Last fall. Tess remembered wistfully how flush she had been.

“I was grateful to my father. He had helped me buy my house. When times were good for me, I wanted to repay the favor.”

“In other words, it was a loan, and you repaid it with interest.”

Tyner ran his fingers through his hair, a sign that he was nervous, but only Tess would know that.

“No,” Tess said. “He gave me a gift. I gave him a gift. It’s like-if my dad gave me a turkey for Christmas and I gave him a ham for Easter.”

“I’m afraid the federal government doesn’t see it that way. Call it turkey, call it ham, but it was a loan, and you lied about it.”

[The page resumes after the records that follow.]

-- ==== Sys2Proof/Machine/Ops.lean ====
section
/-! DEFINITION. The named operations on the state: registers, memory, `pc`, output, the stack's push, taking a fault, and
the halt. There is no return from a fault (60_exceptions.md R113): the only way out of Halted is `rst`, which is
`State.onReset` in Ports.lean. -/

namespace Sys2Proof.Machine

/-- What an instruction or a step answers. -/
abbrev Answer := Host.Outcome State Fault Refusal

/-- `x[i]`: no register is hard-wired, banked or aliased but `SP` (10_state.md R14). -/
def State.reg (s : State) (i : RegIdx) : Byte := s.regs[i.val]

/-- `x[i] <- v` (00_scope.md R9). -/
def State.setReg (s : State) (i : RegIdx) (v : Byte) : State := { s with regs := s.regs.set i.val v }

/-- `SP`, the alias of `x[7]` (10_state.md R15). -/
def State.sp (s : State) : Byte := s.reg Config.spIndex

/-- `SP <- v`. -/
def State.setSp (s : State) (v : Byte) : State := s.setReg Config.spIndex v

/-- `pc <- t` (10_state.md R16). -/
def State.setPc (s : State) (t : Addr) : State := { s with pc := t }

/-- `MemRead(addr, 1)` (20_memory.md R32). -/
def State.readMem (s : State) (a : Addr) : Byte := s.mem.read a

/-- `MemWrite(addr, 1, v)` (20_memory.md R32). -/
def State.writeMem (s : State) (a : Addr) (v : Byte) : State := { s with mem := s.mem.write a v }

/-- The flags replaced. -/
def State.setFlags (s : State) (f : Flags) : State := { s with flags := f }

/-- `Emit(v)`: append to `out` (10_state.md R21). -/
def State.emit (s : State) (v : Byte) : State := { s with out := s.out ++ [v] }

/-- `engine <- Halted` with no fault: what HLT does (44_data_movement.md R93). -/
def State.halt (s : State) : State := { s with engine := .halted }

/-- Taking a fault (60_exceptions.md R110): the engine halts, the record gets the cause, the `pc` of the faulting
instruction and its opcode byte `MemRead(fpc, 1)` (10_state.md R19), and nothing else changes. -/
def State.enterFault (c : Cause) (s : State) : State :=
  { s with engine := .halted, fault := some ⟨c, s.pc, s.readMem s.pc⟩ }

/-- `raise c`: the step ends in the fault entry, before any write (00_scope.md R9). -/
def raise (c : Cause) (s : State) : Answer := .next (s.enterFault c)

/-- The address a push stores to: `SP - 1` (20_memory.md R33). -/
def State.pushAddr (s : State) : Addr := s.sp - 1

/-- `x[7] <- x[7] - 1; MemWrite(x[7], 1, value)`, the value computed after the decrement (42_stack.md R79, R81). -/
def State.pushByte (value : State → Byte) (s : State) : State :=
  let s' := s.setSp (s.sp - 1)
  s'.writeMem s'.sp (value s')

end Sys2Proof.Machine
end

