-- ==== Sys2Proof/Machine/AluExtension.lean ====
section
/-! DEFINITION. The meanings of the six instructions that only `EXT_ALU` registers (45_alu_extension.md R95 to R102). With
`EXT_ALU` false the decoder rejects their bytes, so a step never comes here; asked for anyway, the ALU answers AluError
(log 2). -/

namespace Sys2Proof.Machine

/-- SUB regA, regB (45_alu_extension.md R97). -/
def execSub (a b : Byte) (s : State) : Answer := aluInstr .sub a b s

/-- AND regA, regB (45_alu_extension.md R98). -/
def execAnd (a b : Byte) (s : State) : Answer := aluInstr .and a b s

/-- OR regA, regB (45_alu_extension.md R99). -/
def execOr (a b : Byte) (s : State) : Answer := aluInstr .or a b s

/-- XOR regA, regB (45_alu_extension.md R100). -/
def execXor (a b : Byte) (s : State) : Answer := aluInstr .xor a b s

/-- SHL regA, regB (45_alu_extension.md R101). -/
def execShl (a b : Byte) (s : State) : Answer := aluInstr .shl a b s

/-- SHR regA, regB (45_alu_extension.md R102). -/
def execShr (a b : Byte) (s : State) : Answer := aluInstr .shr a b s

end Sys2Proof.Machine
end

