/-- DERIVED from 10_state.md section 9 (decisions D7, D11, D16): the status outputs and the exit status are views of `engine`,
`fault` and the flags. -/
def Obligations.StatusOutputViews : Prop :=
  ∀ (s : State),
    (s.statusPorts.stEngine = 0 ↔ s.engine = .idle) ∧ (s.statusPorts.stEngine = 1 ↔ s.engine = .running) ∧
    (s.statusPorts.stEngine = 2 ↔ s.engine = .halted) ∧
    (s.statusPorts.stCause = 0 ↔ s.fault = none) ∧
    (s.fault = none → s.statusPorts.stFpc = 0 ∧ s.statusPorts.stFop = 0) ∧
    (∀ r, s.fault = some r → s.statusPorts.stFpc = r.fpc ∧ s.statusPorts.stFop = r.fop ∧
      s.statusPorts.stCause.toNat = (match r.cause with
        | .dispatchError => 1 | .aluError => 2 | .stackFault => 3 | .pcRangeFault => 4 | .regIndexFault => 5)) ∧
    s.statusPorts.stFl.getLsbD 2 = s.flags.l ∧ s.statusPorts.stFl.getLsbD 1 = s.flags.g ∧
    s.statusPorts.stFl.getLsbD 0 = s.flags.e ∧
    (s.exitZero = some true ↔ s.engine = .halted ∧ s.fault = none) ∧
    (s.exitZero = some false ↔ s.engine = .halted ∧ s.fault ≠ none)

/-- STATED, 70_reset_and_hazards.md R128: the boot sequence gives a launch state for every program of at most 256 bytes: the
program at address 0 upward, every other cell 0, every other component as reset leaves it, the engine started; `EXT_ALU` is the model's argument. -/
def Obligations.LaunchStateOfProgram : Prop :=
  ∀ (ext : Bool) (program : List Byte), program.length ≤ 256 →
    ∃ s, launch ext program = .ok s ∧
      (∀ k : Nat, k < 256 → s.readMem (BitVec.ofNat 8 k) = program.getD k 0x00) ∧
      s = { State.reset with mem := s.mem, engine := .running, extAlu := ext }

/-- DERIVED from 30_encoding.md section 5 (decision D15; white space and the form of a literal: log 11): a file, whatever blank
lines, comments and text after the first token it holds, is accepted exactly when it has at most 256 tokens and each is a base-2
literal of at most 255; the bytes are the tokens' place values in order, and they are what `boot` launches. -/
def Obligations.LoaderAcceptsExactly : Prop :=
  ∀ (ext : Bool) (lines : List (List Char × Option (List Char))) (text : List Char), FileOfLines lines text →
    ((∃ program, programOfFile (some text) = .ok program) ↔
      (lines.filterMap Prod.snd).length ≤ 256 ∧ ∀ token ∈ lines.filterMap Prod.snd, DenotesByte token) ∧
    (∀ program, programOfFile (some text) = .ok program →
      program.map (fun v => v.toNat) = (lines.filterMap Prod.snd).map placeValue ∧
      boot ext (some text) = launch ext program)

/-! ### Invariants -/

/-- DERIVED from 10_state.md sections 1 and 8: the invariant holds right after reset. -/
def Obligations.ResetMeetsInvariant : Prop := State.reset.Inv

/-- DERIVED from 20_memory.md section 1, 40_dispatcher.md section 4 and 60_exceptions.md section 3: from every state that
meets the invariant, a step gives one that meets it: memory canonical and inside the 256 cells, a recorded fault halted and
naming the `pc` and opcode byte where the machine stopped, never AluError, and a clean halt at an HLT. -/
def Obligations.StepKeepsInvariant : Prop :=
  ∀ (s t : State), s.Inv → step s = .next t → t.Inv

/-- DERIVED from 10_state.md section 9 and 60_exceptions.md section 3: the invariant holds along every run of the machine with
its ports: whatever is loaded, whenever it is started or reset. -/
def Obligations.TicksKeepInvariant : Prop :=
  ∀ (ps : List Pins) (s t : State), s.Inv → ticks ps s = .next t → t.Inv

/-- DERIVED from 00_scope.md section 3 (log 1): no step and no input changes the parameter `EXT_ALU`, and while it is false no
step decodes an extension instruction. -/
def Obligations.ExtAluNeverChanges : Prop :=
  (∀ (ps : List Pins) (s t : State), ticks ps s = .next t → t.extAlu = s.extAlu) ∧
  (∀ (s : State) (i : Instr), s.extAlu = false → fetchDecode s = .ok i → i.isExtension = false)

/-! ### The program file -/

/-- DERIVED from 30_encoding.md section 5 (white space and line ends: log 11): the loader's two readings are the spec's. Cutting
a text gives lines without a line end that, joined by line ends, are the text; and the loader reads a line as exactly what
`LineMeans` says of it, so every text has the lines that `LoaderAcceptsExactly` asks for. -/
def Obligations.LoaderReadsLines : Prop :=
  (∀ text : List Char, splitLines text ≠ [] ∧ (∀ line ∈ splitLines text, '\n' ∉ line) ∧
    List.intercalate ['\n'] (splitLines text) = text) ∧
  (∀ (line : List Char) (meaning : Option (List Char)), lineToken line = meaning ↔ LineMeans line meaning)

/-- DERIVED from 30_encoding.md section 5 and 60_exceptions.md section 5 (decision D15; which of several errors is reported: log
11): the first token that denotes no byte is the LoadError and is named; a file of more than 256 good tokens and a path without a
file are LoadErrors; and after a LoadError there is no launch state. -/
def Obligations.LoaderReportsErrors : Prop :=
  (∀ (lines : List (List Char × Option (List Char))) (text : List Char), FileOfLines lines text →
    (∀ (good more : List (List Char)) (bad : List Char), lines.filterMap Prod.snd = good ++ bad :: more →
      (∀ token ∈ good, DenotesByte token) →
      (¬ BinaryLiteral bad → programOfFile (some text) = .error (.badToken bad)) ∧
      (BinaryLiteral bad → 255 < placeValue bad → programOfFile (some text) = .error (.literalTooLarge bad))) ∧
    (256 < (lines.filterMap Prod.snd).length → (∀ token ∈ lines.filterMap Prod.snd, DenotesByte token) →
      programOfFile (some text) = .error .programTooLarge)) ∧
  programOfFile none = .error .badFilePath ∧
  (∀ (ext : Bool) (file : Option (List Char)) (e : LoadError), programOfFile file = .error e → boot ext file = .error e)
end

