/-- POP whose underflow guard holds completes, with the popped byte in the register and then `SP` incremented. -/
theorem exec_pop_go {r : RegIdx} (ha : a.toNat = r.val) (hp : s.pc.toNat ≤ 253) (hbase : (popBase r s).toNat ≠ 255) :
    exec (.pop a) s = .next (((s.setReg r (s.readMem s.sp)).setSp (popBase r s + 1)).setPc (s.pc + 2)) := by
  rw [exec_pop_guard ha (Nat.le_succ_of_le hp), guardPop_go hbase, fallThrough_go (Nat.add_le_add_right hp 2)]
  rfl

theorem popBase_of_ne {r : RegIdx} (h : r ≠ 7) : popBase r s = s.sp := if_neg h

theorem popBase_of_sp (s : State) : popBase 7 s = s.readMem s.sp := rfl

theorem setSp_setReg_sp (s : State) (v w : Byte) : (s.setReg 7 v).setSp w = s.setSp w := by
  simp [State.setSp, State.setReg, Config.spIndex]

/-- Everything CMP can do: a fault, or the flag of its outcome. -/
theorem exec_cmp_cases (h : exec (.cmp a b) s = .next t) : (∃ c, FaultedFrom c s t) ∨
    ∃ ra rb : RegIdx, a.toNat = ra.val ∧ b.toNat = rb.val ∧
      t = (s.setFlags (compareFlags (s.reg ra) (s.reg rb) s.flags)).setPc (s.pcPlus 3) := by
  rcases aluInstr_cases (op := .cmp) h with ⟨c, -, ht⟩ | ⟨-, ht⟩ | ⟨ra, rb, ha, hb, -, -, ht⟩
  · exact .inl ⟨c, ht⟩
  · exact .inl ⟨_, ht⟩
  · exact .inr ⟨ra, rb, ha, hb, ht⟩

/-- Everything an ALU instruction with a result can do: a fault, or a write to the register its first operand names. -/
theorem aluInstr_write_cases (hop : op ≠ .cmp) (h : aluInstr op a b s = .next t) : (∃ c, FaultedFrom c s t) ∨
    ∃ (r : RegIdx) (v : Byte) (p : Addr), a.toNat = r.val ∧ t = (s.setReg r v).setPc p := by
  rcases aluInstr_cases h with ⟨c, -, ht⟩ | ⟨-, ht⟩ | ⟨ra, rb, ha, -, -, -, ht⟩
  · exact .inl ⟨c, ht⟩
  · exact .inl ⟨_, ht⟩
  · rw [aluEffect, if_neg hop] at ht
    exact .inr ⟨ra, _, _, ha, ht⟩

/-- Everything LDI and PRN can do: a fault, or the effect on the register the operand names, and the fall-through. -/
theorem regEffectInstr_cases {n : Nat} {effect : RegIdx → State → State} (h : regEffectInstr n effect a s = .next t) :
    (∃ c, FaultedFrom c s t) ∨ ∃ r : RegIdx, a.toNat = r.val ∧ t = (effect r s).setPc (s.pcPlus (n + 1)) := by
  rcases withReg_cases h with ⟨c, -, ht⟩ | ⟨r, ha, -, h⟩
  · exact .inl ⟨c, ht⟩
  rcases fallThrough_cases h with ⟨-, ht⟩ | ⟨-, ht⟩
  · exact .inl ⟨_, ht⟩
  · exact .inr ⟨r, ha, ht⟩

/-- Everything a branch can do: a fault, or a new `pc`. -/
theorem branchInstr_cases {c : Bool} (h : branchInstr c a s = .next t) :
    (∃ cause, FaultedFrom cause s t) ∨ ∃ p, t = s.setPc p := by
  rcases withReg_cases h with ⟨cause, -, ht⟩ | ⟨r, -, -, h⟩
  · exact .inl ⟨cause, ht⟩
  cases c with
  | true =>
    cases h
    exact .inr ⟨_, rfl⟩
  | false =>
    rcases fallThrough_cases h with ⟨-, ht⟩ | ⟨-, ht⟩
    · exact .inl ⟨_, ht⟩
    · exact .inr ⟨_, ht⟩

/-- What PUSH and CALL have in common: a fault unless the operand is legal and both guards hold. -/
theorem pushForm_cases {k : RegIdx → Answer}
    (h : (withReg 1 a s fun r => guardPush s (guardNext 2 s (k r))) = .next t) : (∃ c, FaultedFrom c s t) ∨
      ∃ r : RegIdx, a.toNat = r.val ∧ s.pc.toNat ≤ 253 ∧ (s.reg 7).toNat ≠ 0 := by
  rcases withReg_cases h with ⟨c, -, ht⟩ | ⟨r, ha, -, h⟩
  · exact .inl ⟨c, ht⟩
  rcases guardPush_cases h with ⟨-, ht⟩ | ⟨hsp, h⟩
  · exact .inl ⟨_, ht⟩
  rcases guardNext_cases h with ⟨-, ht⟩ | ⟨hp, -⟩
  · exact .inl ⟨_, ht⟩
  · exact .inr ⟨r, ha, by omega, hsp⟩

theorem exec_push_cases (h : exec (.push a) s = .next t) : (∃ c, FaultedFrom c s t) ∨
    ∃ r : RegIdx, a.toNat = r.val ∧ s.pc.toNat ≤ 253 ∧ (s.reg 7).toNat ≠ 0 := pushForm_cases h

theorem exec_call_cases (h : exec (.call a) s = .next t) : (∃ c, FaultedFrom c s t) ∨
    ∃ r : RegIdx, a.toNat = r.val ∧ s.pc.toNat ≤ 253 ∧ (s.reg 7).toNat ≠ 0 := pushForm_cases h

/-- Everything POP can do: a fault, or a write to the register its operand names and then to the stack pointer. -/
theorem exec_pop_cases (h : exec (.pop a) s = .next t) : (∃ c, FaultedFrom c s t) ∨
    ∃ (r : RegIdx) (v w : Byte) (p : Addr), a.toNat = r.val ∧ t = ((s.setReg r v).setSp w).setPc p := by
  rcases withReg_cases h with ⟨c, -, ht⟩ | ⟨r, ha, -, h⟩
  · exact .inl ⟨c, ht⟩
  rcases guardPop_cases h with ⟨-, ht⟩ | ⟨-, h⟩
  · exact .inl ⟨_, ht⟩
  rcases fallThrough_cases h with ⟨-, ht⟩ | ⟨-, ht⟩
  · exact .inl ⟨_, ht⟩
  · exact .inr ⟨r, _, _, _, ha, ht⟩

/-- Everything RET can do: a fault, or a new `pc` and stack pointer. -/
theorem exec_ret_cases (h : exec .ret s = .next t) : (∃ c, FaultedFrom c s t) ∨ ∃ w p, t = (s.setPc p).setSp w := by
  rcases guardPop_cases h with ⟨-, ht⟩ | ⟨-, h⟩
  · exact .inl ⟨_, ht⟩
  · cases h
    exact .inr ⟨_, _, rfl⟩

/-- After a fault the engine is not Running. -/
theorem engine_ne_running_of_faulted (h : ∃ c, FaultedFrom c s t) : t.engine ≠ .running := by
  obtain ⟨c, rfl⟩ := h
  simp

end Sys2Proof.Machine
end

section
/-! PROOFS of the statements about the ALU (41_alu.md, 45_alu_extension.md). -/

namespace Sys2Proof.Machine

/-- Settles O16: the ALU's result is the sum of two bytes as a byte. -/
theorem addWrapsModulo256 : Obligations.AddWrapsModulo256 := by
  unfold Obligations.AddWrapsModulo256
  intro a b ra rb s ha hb hp
  exact ⟨_, BitVec.toNat_add _ _, aluInstr_writes (op := .add) (by decide) ha hb hp rfl⟩

/-- Settles O17: the ALU's result is the product of two bytes as a byte. -/
theorem mulWrapsModulo256 : Obligations.MulWrapsModulo256 := by
  unfold Obligations.MulWrapsModulo256
  intro a b ra rb s ha hb hp
  exact ⟨_, BitVec.toNat_mul _ _, aluInstr_writes (op := .mul) (by decide) ha hb hp rfl⟩

/-- Settles O18: one law of the compare for each outcome. -/
theorem cmpSetsOneFlag : Obligations.CmpSetsOneFlag := by
  unfold Obligations.CmpSetsOneFlag
  intro a b ra rb s ha hb hp
  rw [exec_cmp_go ha hb hp]
  refine ⟨fun heq => ?_, fun hgt => ?_, fun hlt => ?_⟩
  · rw [compareFlags_of_eq heq]
  · rw [compareFlags_of_gt hgt]
  · rw [compareFlags_of_lt hlt]

/-- The difference of two bytes as a byte is the integer difference reduced modulo 256. -/
theorem toNat_sub_emod (x y : Byte) : ((x - y).toNat : Int) = ((x.toNat : Int) - y.toNat) % 256 := by
  rw [BitVec.toNat_sub]
  have hx := x.isLt
  have hy := y.isLt
  omega

/-- Settles O19: the ALU's result is the difference of two bytes as a byte. -/
theorem subWrapsModulo256 : Obligations.SubWrapsModulo256 := by
  unfold Obligations.SubWrapsModulo256
  intro a b ra rb s ha hb hp hext
  exact ⟨_, toNat_sub_emod _ _, aluInstr_writes (op := .sub) (by decide) ha hb hp hext⟩

/-- Settles O20: the ALU's results are the bitwise operations on bytes. -/
theorem bitwiseResultsPerBit : Obligations.BitwiseResultsPerBit := by
  unfold Obligations.BitwiseResultsPerBit
  intro a b ra rb s ha hb hp hext
  refine ⟨⟨_, fun k _ => ?and, aluInstr_writes (op := .and) (by decide) ha hb hp hext⟩,
    ⟨_, fun k _ => ?or, aluInstr_writes (op := .or) (by decide) ha hb hp hext⟩,
    ⟨_, fun k _ => ?xor, aluInstr_writes (op := .xor) (by decide) ha hb hp hext⟩⟩
  case and => exact BitVec.getLsbD_and
  case or => exact BitVec.getLsbD_or
  case xor => exact BitVec.getLsbD_xor

/-- Settles O21: the ALU's results are the shifts of a byte by a whole count, which are 0 from the width on. -/
theorem shiftsFillWithZeros : Obligations.ShiftsFillWithZeros := by
  unfold Obligations.ShiftsFillWithZeros
  intro a b ra rb s ha hb hp hext
  refine ⟨⟨_, ?left, fun h8 => ?leftZero, aluInstr_writes (op := .shl) (by decide) ha hb hp hext⟩,
    ⟨_, ?right, fun h8 => ?rightZero, aluInstr_writes (op := .shr) (by decide) ha hb hp hext⟩⟩
  case left => rw [aluResult, BitVec.toNat_shiftLeft, Nat.shiftLeft_eq]
  case leftZero => exact BitVec.shiftLeft_eq_zero h8
  case right => rw [aluResult, BitVec.toNat_ushiftRight, Nat.shiftRight_eq_div_pow]
  case rightZero => exact BitVec.ushiftRight_eq_zero h8

end Sys2Proof.Machine
end

section
/-! PROOFS of the statements about the stack (42_stack.md). -/

namespace Sys2Proof.Machine

variable {s : State}

/-- Settles O23: with the operand legal and both guards passed, a push in full. -/
theorem pushStoresBelowTop : Obligations.PushStoresBelowTop := by
  unfold Obligations.PushStoresBelowTop
  intro a r s ha hp hsp
  exact exec_push_go ha hp hsp

/-- Settles O24: POP's increment is of the old stack pointer, or, when register 7 is its own destination, of the popped
byte. -/
theorem popLoadsTop : Obligations.PopLoadsTop := by
  unfold Obligations.PopLoadsTop
  intro a r s ha hp
  constructor
  · intro hr hsp
    have hbase : popBase r s = s.sp := popBase_of_ne hr
    have hguard : (popBase r s).toNat ≠ 255 := by rwa [hbase]
    rw [exec_pop_go ha hp hguard, hbase]
    rfl
  · rintro rfl htop
    rw [exec_pop_go ha hp htop, setSp_setReg_sp, popBase_of_sp]
    rfl

/-- Settles O25: with the operand legal and both guards passed, the return address pushed and then the jump. -/
theorem callPushesReturnAddress : Obligations.CallPushesReturnAddress := by
  unfold Obligations.CallPushesReturnAddress
  intro a r s ha hp hsp
  exact exec_call_go ha hp hsp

Tess flounced in the hard plastic chair, impatient and out of sorts. They had been trying to scare her with their talk about federal charges, but this was so chickenshit. She thought of the blatantly illegal things she had done as part of her job. Taking confidential documents out of the governor’s trash, for one. And this was the best they could do? Nitpicking over payments from a father to a daughter and back again.

“Fine-” she began, ready to concede the point, but Tyner put a cautionary hand on her arm and interrupted.